Нет, плита всё еще стояла на месте, но щель снизу, казалось, стала шире. Или мне это только почудилось. Я лег на землю и заглянул внутрь. Из проема пахнуло могильным холодом, и мне показалось, будто там, в этой кромешной мгле, шевельнулась какая-то глубина. Не помню, сколько времени я пролежал без движения. Затем, словно во сне, я начал раздвигать камни у основания и выгребать землю. Руки работали сами собой. Я чувствовал лишь одно: мне нужно внутрь. И вот – невероятно – проход стал достаточно широким.
Я протиснулся. Ночь первого откровения была душной. Должно быть, я забылся сном от усталости, потому что именно с отчетливым чувством пробуждения я услышал голоса. Я колеблюсь описывать их тембр и интонации; о самой их природе я и вовсе умолчу; но могу сказать, что в их словаре, произношении и манере речи было нечто жутко, пугающе непривычное.

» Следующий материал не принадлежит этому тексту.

-- ==== Sys2Proof/Tests/Slice0.lean ====
section
/-! SUPPORT. The tests of the model: what WellFormed refuses, one step of each kind of command against values worked
out from the spec, and for each statement states and operands that meet its hypotheses. -/

set_option Elab.async false

namespace Sys2Proof.Tests

open Sys2Proof.Machine

/-! ### Small states -/

/-- What `f` sees in the state that command `c` leaves. -/
def after {α : Type} (c : Instr) (s : State) (f : State → α) : Option α :=
  match exec c s with
  | .next t => some (f t)
  | .fault _ => none
  | .refused _ => none

/-- `s` with word `a` of a configuration space in force. -/
def word (space a : Nat) (v : Word) (s : State) : State :=
  { s with cfg := { s.cfg with running := s.cfg.running.put (cfgKey space a) v } }

/-- `s` with word `a` of the protection set-up. -/
def setupAt (a : Nat) (v : Word) (s : State) : State :=
  { s with boot := { s.boot with setup := s.boot.setup.put a v } }

def keyed (k : KeyClass) (s : State) : State := { s with host := { s.host with key := some k } }
def phased (p : Phase) (s : State) : State := { s with power := { s.power with phase := p } }
def inPState (p : PState) (s : State) : State := { s with power := { s.power with pstate := p } }
def headed (p : PState) (s : State) : State := { s with power := { s.power with target := some p } }
def withVbak (b : Bool) (s : State) : State := { s with power := { s.power with vbak := b } }
def cfgState (c : CommitState) (s : State) : State := { s with cfg := { s.cfg with state := c } }
def axisIn (n : Fin 8) (x : AxSt) (s : State) : State := modAxis n (fun a => { a with st := x }) s
def win0 (w : Window) (s : State) : State := { s with win := s.win.set 0 w }
def otpWith (f : Otp → Otp) (s : State) : State := { s with otp := f s.otp }
def storeWith (f : Store → Store) (s : State) : State := { s with store := f s.store }
def lastingIs (u : TestUnit) (c : Word) (s : State) : State :=
  { s with flt := { s.flt with lasting := [{ unit := u, code := c }] } }

/-- The module after reset with the bridge of axis 0 enabled. -/
def bridged : State := setupAt 0x10 1 State.reset

/-- The same with the bridges of all eight axes enabled. -/
def allBridged : State := (List.range 8).foldl (fun s i => setupAt (0x10 + i) 1 s) State.reset

/-- Axis 1 a member of the group that axis 0 leads. -/
def grouped : State :=
  modAxis 1 (fun a => { a with group := { leader := 0, member := true, leads := false, offs := 128 } })
    (modAxis 0 (fun a => { a with group := { leader := 0, member := false, leads := true, offs := 0 } }) allBridged)

/-! ### What WellFormed refuses -/

def longMsg : Msg where
  dst := 0
  broadcast := false
  rsvDst := 0
  rsvSrc := 0
  rsv := 0
  src := 0
  kind := 1
  len := 0
  sess := 0
  seq := 0
  epoch := 0
  status := 0
  ttl := 0
  payload := List.replicate 49 0

def frame0 : SeamFrame where
  format := 1
  sender := 9
  senderPort := 0
  parent := false
  noId := false
  cycle := 0
  tree := { prio := 0, serial := 0, hops := 0, rseq := 0, noRoot := true }
  time := { txTime := 0, rxTime := 0, rxCycle := 0, tstate := 0 }
  slots := []
  roll := none
  msg := none

def slot0 : AngleSlot where
  ch := 0
  seq := 0
  free := false
  hops := 0
  src := 0
  trip := false
  run := false
  gstop := false
  formed := false
  aux := 0
  info := 0
  angle := 0
  speed := 0
  stamp := 0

В той призрачной беседе, казалось, звучали все оттенки новоанглийского говора – от грубых слогов пуританских колонистов до выверенной, точной риторики полувековой давности. Впрочем, осознание этого пришло ко мне лишь позже. В тот же миг мое внимание отвлек иной феномен – настолько мимолетный, что я не посмел бы поклясться в его реальности. Мне почудилось – едва-едва, – что в мгновение моего пробуждения внутри вдавленного в склон склепа поспешно погасили свет.
Не думаю, что я был поражен или охвачен паникой, но я точно знаю: той ночью я изменился – глубоко и навсегда. Вернувшись домой, я с необычайной решимостью поднялся на чердак к ветхому сундуку, где нашел ключ. Уже на следующий день этот ключ с легкостью отпер замок, который я так долго и тщетно пытался одолеть.
И вот в мягком свете угасающего дня я впервые вошел в усыпальницу на заброшенном склоне. Я был словно под действием чар, и сердце мое замирало от восторга, который трудно описать словами. Когда я затворил за собой дверь и стал спускаться по влажным ступеням при свете единственной свечи, мне казалось, будто я знаю дорогу. И хотя пламя трещало от удушливого смрада, я странным образом чувствовал себя как дома в этом затхлом, кладбищенском воздухе.
Оглядевшись, я увидел множество мраморных плит с гробами – или тем, что от них осталось. Некоторые были целы и запечатаны; другие почти исчезли, оставив среди странных куч белесой пыли лишь серебряные ручки и таблички. На одной из них я прочел имя сэра Джеффри Хайда, прибывшего из Суссекса в 1640 году и скончавшегося здесь несколько лет спустя.